/-- What an atomic writes, of a size in bits, from the value it read and its operands; a compare that fails writes it back
(R116, R178 to R180, R189). -/
def atomicPut (i : Instr) (old data cmp : Nat) : Option Nat :=
  match i with
  | .atom w => some (atomNew w.t w.d.toNat old data % 2 ^ w.t.bits)
  | .atomcas w => some (if old = cmp then data % 2 ^ w.t.bits else old)
  | .fatom w | .red w => some (fatomNew w.t w.d.toNat old data)
  | .satom _ op _ _ _ => some (((satomNew op.toNat (BitVec.ofNat 64 old) (BitVec.ofNat 64 cmp) (BitVec.ofNat 64 data)).map BitVec.toNat).getD old)
  | _ => none

/-- The part of an access's data that one of its runs stores. -/
def Touch.part (t : Touch) (e : Ev) : Nat := t.data / 2 ^ (8 * (e.locs.headD t.at_ - t.at_)) % 2 ^ (8 * e.locs.length)

/-- Whether an event's written value is what its instruction's description gives: a store's data, what an atomic computes;
a DISCARD writes anything (R183, R199). -/
def putRight (d : Did) (t : Touch) (e : Ev) (got put : Nat) : Bool :=
  match d.ins with
  | .discard _ => true
  | _ =>
    if e.kind = .write then put = t.part e
    else if e.kind = .rmw then some put = atomicPut d.ins got t.data t.cmp
    else true

/-- Whether every event's value obeys its instruction's description (R199). -/
def Execution.obeys (x : Execution) (ds : List Did) (v : Vals) : Bool :=
  x.readsRight v && (numbered ds 0).all fun nd => nd.2.accesses.zipIdx.all fun y =>
    putRight nd.2 y.1.1 y.1.2 (lookUp v.got (nd.1 + y.2)) (lookUp v.put (nd.1 + y.2))

/-- R199: the axioms, and every value as its instruction's description gives it. -/
def Execution.allowedWith (x : Execution) (ds : List Did) (v : Vals) : Bool := x.allowed && x.obeys ds v

end Sys2Proof.Machine.MemOrder
end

» Exercise details
Please return the full set of records exactly as given above.

» Exercise solution
/-- What an atomic writes, of a size in bits, from the value it read and its operands; a compare that fails writes it back
(R116, R178 to R180, R189). -/
def atomicPut (i : Instr) (old data cmp : Nat) : Option Nat :=
  match i with
  | .atom w => some (atomNew w.t w.d.toNat old data % 2 ^ w.t.bits)
  | .atomcas w => some (if old = cmp then data % 2 ^ w.t.bits else old)
  | .fatom w | .red w => some (fatomNew w.t w.d.toNat old data)
  | .satom _ op _ _ _ => some (((satomNew op.toNat (BitVec.ofNat 64 old) (BitVec.ofNat 64 cmp) (BitVec.ofNat 64 data)).map BitVec.toNat).getD old)
  | _ => none

/-- The part of an access's data that one of its runs stores. -/
def Touch.part (t : Touch) (e : Ev) : Nat := t.data / 2 ^ (8 * (e.locs.headD t.at_ - t.at_)) % 2 ^ (8 * e.locs.length)

/-- Whether an event's written value is what its instruction's description gives: a store's data, what an atomic computes;
a DISCARD writes anything (R183, R199). -/
def putRight (d : Did) (t : Touch) (e : Ev) (got put : Nat) : Bool :=
  match d.ins with
  | .discard _ => true
  | _ =>
    if e.kind = .write then put = t.part e
    else if e.kind = .rmw then some put = atomicPut d.ins got t.data t.cmp
    else true

/-- Whether every event's value obeys its instruction's description (R199). -/
def Execution.obeys (x : Execution) (ds : List Did) (v : Vals) : Bool :=
  x.readsRight v && (numbered ds 0).all fun nd => nd.2.accesses.zipIdx.all fun y =>
    putRight nd.2 y.1.1 y.1.2 (lookUp v.got (nd.1 + y.2)) (lookUp v.put (nd.1 + y.2))

/-- R199: the axioms, and every value as its instruction's description gives it. -/
def Execution.allowedWith (x : Execution) (ds : List Did) (v : Vals) : Bool := x.allowed && x.obeys ds v

end Sys2Proof.Machine.MemOrder
end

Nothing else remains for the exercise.